“And Darkness and Decay and the Red Death held illimitable dominion over all.”
The above quote is the final line to one of my absolute favorite short stories, “The Masque of the Red Death,” by Edgar Allen Poe. Actually, I love everything written by Poe, but this story in particular stands out from the rest.
It has everything a good horror story needs. A despicable antagonist, in this case a prince, completely unmoved and indifferent to the sufferings of his people. A haunting and terrible plague, devastating the land and leaving a trail of terror in its wake. A celebration for unlikable nobility, held at the expense of those suffering, and in the end, poetic justice, dripping with blood and gore.
The way Poe writes, he can build with an intensity enough to drive one mad with suspense, without giving away the story.

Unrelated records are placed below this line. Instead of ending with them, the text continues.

-- ==== Sys2Proof/Machine/MaskSelect.lean ====
section
/-! DEFINITION. The penalty scorer (R230 to R237), the mask selector (R238, R239), and SCORE (R240), SELECT (R245) and ENCODE (R250). -/

namespace Sys2Proof.Machine

/-! ### The four penalty rules -/

/-- The `2n` lines of a grid: its rows, then its columns (R231). -/
def gridLines (n : Nat) (g : Grid) : List (List Bool) :=
  ((List.range n).map fun y => (List.range n).map fun x => g x y)
    ++ ((List.range n).map fun x => (List.range n).map fun y => g x y)

/-- The penalty of a run of `len` equal modules (R232). -/
def runPenalty (len : Nat) : Nat := if 5 ≤ len then 3 + (len - 5) else 0

/-- N1 of one line: the sum over its maximal runs of equal modules (R232). -/
def lineRuns (line : List Bool) : Nat := ((line.splitBy (· == ·)).map fun run => runPenalty run.length).sum

/-- The window is one of the two finder-like patterns, a finder core with four light modules on one side (R234). -/
def finderLike (window : List Bool) : Bool :=
  window == [true, false, true, true, true, false, true, false, false, false, false]
    || window == [false, false, false, false, true, false, true, true, true, false, true]

/-- How many windows of 11 modules, each inside the line, are finder-like (R234). -/
def lineWindows (line : List Bool) : Nat :=
  (List.range (line.length - 10)).countP fun i => finderLike ((line.drop i).take 11)

/-- How many 2×2 blocks of the grid have one colour (R233). -/
def equalBlocks (n : Nat) (g : Grid) : Nat :=
  ((List.range (n - 1)).map fun y =>
    (List.range (n - 1)).countP fun x => g x y == g (x + 1) y && g x y == g x (y + 1) && g x y == g (x + 1) (y + 1)).sum

/-- How many modules of the grid are dark (R235). -/
def darkCount (n : Nat) (g : Grid) : Nat :=
  ((List.range n).map fun y => (List.range n).countP fun x => g x y).sum

/-- N1, runs (R232). -/
def penaltyN1 (n : Nat) (g : Grid) : Nat := ((gridLines n g).map lineRuns).sum

/-- N2, blocks (R233). -/
def penaltyN2 (n : Nat) (g : Grid) : Nat := 3 * equalBlocks n g

/-- N3, finder-like patterns (R234). -/
def penaltyN3 (n : Nat) (g : Grid) : Nat := 40 * ((gridLines n g).map lineWindows).sum

/-- N4, balance: `10·(|20·dark − 10·T| div T)` with `T = n²` (R235). -/
def penaltyN4 (n : Nat) (g : Grid) : Nat := 10 * (absDiff (20 * darkCount n g) (10 * (n * n)) / (n * n))

/-- The four terms of a score (R236). -/
structure Penalty where
  n1 : Nat
  n2 : Nat
  n3 : Nat
  n4 : Nat
  deriving DecidableEq, Repr

/-- `PENALTY(G)` (R236). -/
def penaltyOf (n : Nat) (g : Grid) : Penalty := ⟨penaltyN1 n g, penaltyN2 n g, penaltyN3 n g, penaltyN4 n g⟩

/-- `TOTAL(G)` (R236). -/
def penaltyTotal (p : Penalty) : Nat := p.n1 + p.n2 + p.n3 + p.n4

/-- The SCORE registers of a penalty; 16 bits hold every value (R48, R49, R237). -/
def scoreOf (p : Penalty) : Score :=
  { total := BitVec.ofNat 16 (penaltyTotal p)
    n1 := BitVec.ofNat 16 p.n1
    n2 := BitVec.ofNat 16 p.n2
    n3 := BitVec.ofNat 16 p.n3
    n4 := BitVec.ofNat 16 p.n4 }

/-! ### SCORE -/

/-- SCORE (R240): the modules now in BM, of a symbol of side CTX_SIZE. -/
def execScore (s : State) : Result :=
  requireDone (encode .score) s <|
    .next { s with score := scoreOf (penaltyOf s.ctx.size.toNat s.moduleAt) }

/-! ### SELECT -/

/-- The penalty of candidate `m`: that of its complete grid, format copies included (R230). -/
def candidatePenalty (v : Nat) (stream : List Byte) (m : BitVec 3) : Penalty :=
  let rows := placeRows v stream m
  penaltyOf (sideOf v) (gridOf rows)

/-- The penalties of the eight candidates, in mask order. -/
def candidates (v : Nat) (stream : List Byte) : List Penalty :=
  (List.range 8).map fun m => candidatePenalty v stream (BitVec.ofNat 3 m)

/-- The index of the first least total, given the best so far (`best`, with total `bestTotal`) and the index `m` of the head: a
candidate replaces the best only when its total is strictly lower (R238, R245). -/
def firstMinimum (best bestTotal m : Nat) : List Nat → Nat
  | [] => best
  | t :: rest => if t < bestTotal then firstMinimum m t (m + 1) rest else firstMinimum best bestTotal (m + 1) rest

/-- The winning mask among the totals of candidates 0, 1, … (R238). -/
def winner : List Nat → Nat
  | [] => 0
  | t :: rest => firstMinimum 0 t 1 rest

/-- The mask that SELECT chooses for a stream: the least index among the candidates of least total (R238). -/
def winningMask (v : Nat) (stream : List Byte) : BitVec 3 :=
  BitVec.ofNat 3 (winner ((candidates v stream).map penaltyTotal))

/-- What SELECT leaves for version `v` and a stream: PEN holds all eight totals, and the winner's grid, index, format word and score
are committed (R245). -/
def State.commitWinner (s : State) (v : Nat) (stream : List Byte) : State :=
  { s.commitSymbol v stream (winningMask v stream) with
    pen := writeFrom s.pen 0 ((candidates v stream).map fun p => BitVec.ofNat 16 (penaltyTotal p))
    score := scoreOf (candidatePenalty v stream (winningMask v stream)) }

/-- The selector's effect, for the command `word` (SELECT, or ENCODE whose last step it is) (R245). -/
def selectFor (word : Word) (s : State) : Result :=
  requireValid word s <|
    requireWritten word s.ctx.lpTotal.toNat s <|
      .next (s.commitWinner s.ctx.version.toNat (s.codewords s.ctx.lpTotal.toNat))

/-- SELECT (R245). -/
def execSelect (s : State) : Result := selectFor (encode .select) s

/-! ### ENCODE -/

/-- ENCODE (R250): the assembler, the coder and the selector as one atomic command. -/
def execEncode (s : State) : Result :=
  requireValid (encode .encode) s <|
    andThen (assembleFor (encode .encode) s) fun s₁ =>
      andThen (rsEncodeFor (encode .encode) s₁) fun s₂ => selectFor (encode .encode) s₂

end Sys2Proof.Machine
end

The horror genre has been a love of mine since my youth. My dad would keep my brother and I up late on Friday and Saturday nights to watch re-runs of old horror classics on television. Some of my fondest memories are from sitting on the couch, wrapped in a blanket, eating popcorn, while Theatre of Blood, Motel Hell, and the entire series of Night Gallery on VHS played before me.
And during the week, my dad would put us to sleep, with bedtime stories in the key of Stephen King, Alvin Schwartz, or old folk tales and urban legends.
Being an avid reader in and out of school, while my peers in elementary school read the Boxcar Children or Captain Underpants, I was diving into Mary Shelley and writing book reports on Bram Stoker.
My wife is 35 weeks pregnant. We have no clue what we are doing, but the one thing we have prepared for our child is his own shelf on our book case, filled with children’s books. Among them are some scary story compilations, the same ones I read when I was little. And when he gets older, the higher shelves are still home to the same vampires, monsters, ghosts, and ghoulies that I entertained myself with when I was little.
Our movie collection too is filled with horror classics, Peter Cushing, Vincent Price, and Christopher Lee. It is one of my dearest wishes to share my love of horror with my child, given to me by my father who shared his love with me.
I began this post with the quote from the Red Death, because the other night, right before bed, while my wife lay down, I pulled my book of Poe’s stories to me, and in a low voice, I read to my baby the first of these bedtime stories I so treasured as a child.
And though he couldn’t hear the words or comprehend their meaning, I found it good practice. I will read this story, and many others to him again. But before he is born, I want to make sure I have the perfect scary story voice.
Just like my father had when he read to me.